About this exercise: Restate word for word the lines of the data below, from the first through the one that has "NEGOTIATE_ALGORITHMS take it".

Entries provided:

/-- SPDM negotiation and certificates (from R447, R449): GET_VERSION begins a connection, GET_CAPABILITIES and
NEGOTIATE_ALGORITHMS take it on in that order, each with its answer; a request that comes too early is answered by ERROR
UnexpectedRequest; DIGESTS and CERTIFICATE answer for slot 0; the layouts are those of DSP0274 (PRESUMED, assumption log).
Signed SPDM answers and the co-signature extension (from R216, R222, R444, R447, R448, R451): CHALLENGE signs its answer on
a free arith engine and keeps the signed message; MEASUREMENTS reports the registers asked for, signed or not; GET_PQ_CERT
gives a piece of the ML-DSA-87 chain; COSIGN signs the message kept, once, up to R222's bound, past which the responder is
busy (DESIGN CHOICE, assumption 179); ATTEST gives a piece of a statement made at OFFSET 0, by the keys that SIG_SET names.
-/
def Obligations.SpdmResponder : Prop :=
  (∀ (s : State) (c : MgmtConn) (req : Bytes), mgmtOpen s c = true → u8 req 0 = 0x10 →
    ∃ u, exec (.getVersion c req) s = .next u ∧ .mctp c 0x05 [0x10, 0x04, 0, 0, 0, 2, 0x00, 0x12, 0x00, 0x13] ∈ u.out ∧
      u.conn c = { stage := 1, msgA := req ++ [0x10, 0x04, 0, 0, 0, 2, 0x00, 0x12, 0x00, 0x13] } ∧ u.slots = s.slots) ∧
  (∀ (s : State) (c : MgmtConn) (req : Bytes), mgmtOpen s c = true → 1 ≤ (s.conn c).stage →
    (u8 req 0 = 0x12 ∨ u8 req 0 = 0x13) →
    ∃ u m, exec (.getCapabilities c req) s = .next u ∧ .mctp c 0x05 m ∈ u.out ∧ u8 m 0 = u8 req 0 ∧ u8 m 1 = 0x61 ∧
      (u.conn c).stage = 2 ∧ (u.conn c).version = u8 req 0 ∧ (u.conn c).msgA = (s.conn c).msgA ++ req ++ m ∧ u.slots = s.slots) ∧
  (∀ (s : State) (c : MgmtConn) (req : Bytes), mgmtOpen s c = true → (s.conn c).stage = 0 →
    ∃ u, exec (.getCapabilities c req) s = .next u ∧
      .mctp c 0x05 (leBytes 1 (s.conn c).version ++ [0x7F, 0x04, 0x00]) ∈ u.out ∧ (u.conn c).stage = 0) ∧
  (∀ (s : State) (c : MgmtConn) (req : Bytes), mgmtOpen s c = true → 2 ≤ (s.conn c).stage → u8 req 0 = (s.conn c).version →
    (u32 req 8).testBit 7 = true → (u32 req 12).testBit 1 = true → (u8 req 6).testBit 0 = true →
    ∃ u m, exec (.negotiateAlgorithms c req) s = .next u ∧ .mctp c 0x05 m ∈ u.out ∧ u8 m 1 = 0x63 ∧ u32 m 12 = 128 ∧
      u32 m 16 = 2 ∧ u32 m 8 = (if (u.conn c).sha3 then 64 else 4) ∧ (u.conn c).stage = 3 ∧ (u.conn c).msgB = [] ∧
      (u.conn c).msgL = [] ∧ u.slots = s.slots) ∧
  (∀ (s : State) (c : MgmtConn) (req : Bytes), mgmtOpen s c = true → 3 ≤ (s.conn c).stage → u8 req 0 = (s.conn c).version →
    hasIdentity s = true →
    ∃ u, exec (.getDigests c req) s = .next u ∧ .mctp c 0x05 (spdmHeader (s.conn c) 0x01 0 1 ++ sha384 (ecChain s)) ∈ u.out ∧
      (u.conn c).msgB = (s.conn c).msgB ++ req ++ (spdmHeader (s.conn c) 0x01 0 1 ++ sha384 (ecChain s)) ∧
      (u.conn c).kept = none ∧ u.slots = s.slots) ∧
  (∀ (s : State) (c : MgmtConn) (req : Bytes) (n : Nat), mgmtOpen s c = true → 3 ≤ (s.conn c).stage →
    u8 req 0 = (s.conn c).version → hasIdentity s = true → u8 req 2 % 16 = 0 → u16 req 4 < (ecChain s).length →
    n = min (u16 req 6) (min ((ecChain s).length - u16 req 4) 8184) →
    ∃ u, exec (.getCertificate c req) s = .next u ∧
      .mctp c 0x05 (spdmHeader (s.conn c) 0x02 0 0 ++ leBytes 2 n ++ leBytes 2 ((ecChain s).length - u16 req 4 - n) ++
        slice (ecChain s) (u16 req 4) n) ∈ u.out ∧ (u.conn c).kept = none ∧ u.slots = s.slots) ∧
  (∀ (s : State) (c : MgmtConn) (req r : Bytes) (n : Nat), mgmtOpen s c = true → 3 ≤ (s.conn c).stage →
    u8 req 0 = (s.conn c).version → hasIdentity s = true → u8 req 2 = 0 → (u8 req 3 = 0 ∨ u8 req 3 = 1 ∨ u8 req 3 = 0xFF) →
    36 ≤ req.length → freeEngine s = some n → s.mode ≠ .hush →
    (s.drbgs.get {} 4108).inst = true → (s.drbgs.get {} 4108).requests < 2 ^ 19 →
    r = (List.range 88).map (Config.drbgOut (s.drbgs.get {} 4108).kv 88) →
    ∃ u m a y, exec (.challenge c req) s = .next u ∧
      a = spdmHeader (s.conn c) 0x03 0 1 ++ sha384 (ecChain s) ++ r.take 32 ++ y ++ zeros 2 ++ requesterContext (s.conn c) req 36 ∧
      (u8 req 3 = 0 → y = []) ∧ (u8 req 3 = 0xFF → y = sha384 (measAll s (s.conn c))) ∧
      m = spdmSigned (s.conn c) "responder-challenge_auth signing" ((s.conn c).msgA ++ (s.conn c).msgB ++ req ++ a) ∧
      (u.conn c).kept = some m ∧ (u.conn c).msgB = [] ∧
      .mctp c 0x05 (a ++ signOut { (identityReq s "" true m) with msg := m } (r.drop 32)) ∈ u.out ∧ u.slots = s.slots) ∧
  (∀ (s : State) (c : MgmtConn) (req a : Bytes), mgmtOpen s c = true → 3 ≤ (s.conn c).stage →
    u8 req 0 = (s.conn c).version → (u8 req 2).testBit 0 = false → (u8 req 3 ≤ 32 ∨ u8 req 3 = 0xFF) →
    (s.drbgs.get {} 4108).inst = true → (s.drbgs.get {} 4108).requests < 2 ^ 19 →
    a = spdmHeader (s.conn c) 0x60 (if u8 req 3 = 0 then 32 else 0) 0 ++ leBytes 1 (measRecord s (s.conn c) (u8 req 3)).1 ++
      leBytes 3 (measRecord s (s.conn c) (u8 req 3)).2.length ++ (measRecord s (s.conn c) (u8 req 3)).2 →
    ∃ u w, exec (.getMeasurements c req) s = .next u ∧ .mctp c 0x05 (a ++ w) ∈ u.out ∧
      (u.conn c).msgL = (s.conn c).msgL ++ req ++ (a ++ w) ∧ (u.conn c).kept = none ∧ u.meas = s.meas ∧ u.slots = s.slots) ∧
  (∀ (s : State) (c : MgmtConn) (req r a : Bytes) (n : Nat), mgmtOpen s c = true → 3 ≤ (s.conn c).stage →
    u8 req 0 = (s.conn c).version → (u8 req 2).testBit 0 = true → u8 req 36 % 16 = 0 → (u8 req 3 ≤ 32 ∨ u8 req 3 = 0xFF) →
    hasIdentity s = true → freeEngine s = some n → s.mode ≠ .hush →
    (s.drbgs.get {} 4108).inst = true → (s.drbgs.get {} 4108).requests < 2 ^ 19 →
    r = (List.range 88).map (Config.drbgOut (s.drbgs.get {} 4108).kv 88) →
    a = spdmHeader (s.conn c) 0x60 (if u8 req 3 = 0 then 32 else 0) 0 ++ leBytes 1 (measRecord s (s.conn c) (u8 req 3)).1 ++
      leBytes 3 (measRecord s (s.conn c) (u8 req 3)).2.length ++ (measRecord s (s.conn c) (u8 req 3)).2 ++ r.take 32 ++ zeros 2 ++
      requesterContext (s.conn c) req 37 →
    ∃ u m, exec (.getMeasurements c req) s = .next u ∧
      m = spdmSigned (s.conn c) "responder-measurements signing" ((s.conn c).msgA ++ (s.conn c).msgL ++ req ++ a) ∧
      .mctp c 0x05 (a ++ signOut { (identityReq s "" true m) with msg := m } (r.drop 32)) ∈ u.out ∧
      (u.conn c).msgL = [] ∧ (u.conn c).kept = some m ∧ u.meas = s.meas ∧ u.slots = s.slots) ∧
  (∀ (s : State) (c : MgmtConn) (req p q : Bytes), mgmtOpen s c = true → 3 ≤ (s.conn c).stage → u8 req 0 = (s.conn c).version →
    hasIdentity s = true → vendorPayload req = some p → u8 p 0 = 1 → u16 p 5 ≤ 8000 → u32 p 1 ≤ (dsaChain s).length →
    q = pieceOf (dsaChain s) (u32 p 1) (u16 p 5) →
    ∃ u, exec (.getPqCert c req) s = .next u ∧ u.slots = s.slots ∧ (u.conn c).kept = none ∧
      .mctp c 0x05 (spdmHeader (s.conn c) 0x7E 0 0 ++ leBytes 2 3 ++ [2] ++ leBytes 2 Config.vendorId.toNat ++
        leBytes 2 q.length ++ q) ∈ u.out) ∧
  (∀ (s : State) (c : MgmtConn) (req m r p q : Bytes) (n : Nat), mgmtOpen s c = true → 3 ≤ (s.conn c).stage →
    u8 req 0 = (s.conn c).version → (s.conn c).kept = some m → freeEngine s = some n → s.mode ≠ .hush →
    (s.drbgs.get {} 4108).inst = true → (s.drbgs.get {} 4108).requests < 2 ^ 19 →
    r = (List.range 32).map (Config.drbgOut (s.drbgs.get {} 4108).kv 32) → vendorPayload req = some p → u8 p 0 = 2 →
    q = signOut (identityReq s "GV-SPDM-COSIGN" false m) r →
    ∃ u, exec (.cosign c req) s = .next u ∧ u.slots = s.slots ∧ (u.conn c).kept = none ∧
      (if iterations 6 (identityReq s "" false []).priv (ascii "GV-SPDM-COSIGN") m r ≤ 128 then
        .mctp c 0x05 (spdmHeader (s.conn c) 0x7E 0 0 ++ leBytes 2 3 ++ [2] ++ leBytes 2 Config.vendorId.toNat ++
          leBytes 2 q.length ++ q) ∈ u.out
       else .mctp c 0x05 (spdmHeader (s.conn c) 0x7F 0x03 0) ∈ u.out)) ∧
  (∀ (s : State) (c : MgmtConn) (req r p x y z : Bytes) (n : Nat), mgmtOpen s c = true → 3 ≤ (s.conn c).stage →
    u8 req 0 = (s.conn c).version → hasIdentity s = true → freeEngine s = some n → s.mode ≠ .hush →
    (s.drbgs.get {} 4108).inst = true → (s.drbgs.get {} 4108).requests < 2 ^ 19 →
    r = (List.range 88).map (Config.drbgOut (s.drbgs.get {} 4108).kv 88) →
    vendorPayload req = some p → u8 p 0 = 3 → u32 p 1 = 0 → u16 p 5 ≤ 8000 → x = p.drop 7 → attestOperandsBad x 0 = false →
    x.length = 48 + 2 * u8 x 4 → (claimSlots x 48 (u8 x 4)).any (fun m => !claimOk s true 0 m) = false →
    claimFault s (claimSlots x 48 (u8 x 4)) = none →
    y = attestBody s (u32 x 0) (u8 x 5) (claimSlots x 48 (u8 x 4)) (slice x 16 32) →
    z = (if (u8 x 5).testBit 0 then signOut (identityReq s "GV-ATTEST" true y) (r.take 56) else []) ++
      (if (u8 x 5).testBit 1 then signOut (identityReq s "GV-ATTEST" false y) (r.drop 56) else []) →
    ∃ u, exec (.attest c req) s = .next u ∧ u.slots = s.slots ∧ u.meas = s.meas ∧
      (((u8 x 5).testBit 1 = false ∨
          iterations 6 (identityReq s "" false []).priv (ascii "GV-ATTEST") y (r.drop 56) ≤ 128) →
        (u.conn c).stmt = y ++ z ∧
        .mctp c 0x05 (spdmHeader (s.conn c) 0x7E 0 0 ++ leBytes 2 3 ++ [2] ++ leBytes 2 Config.vendorId.toNat ++
          leBytes 2 (pieceOf (y ++ z) 0 (u16 p 5)).length ++ pieceOf (y ++ z) 0 (u16 p 5)) ∈ u.out))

Answer to the problem:
/-- SPDM negotiation and certificates (from R447, R449): GET_VERSION begins a connection, GET_CAPABILITIES and
NEGOTIATE_ALGORITHMS take it on in that order, each with its answer; a request that comes too early is answered by ERROR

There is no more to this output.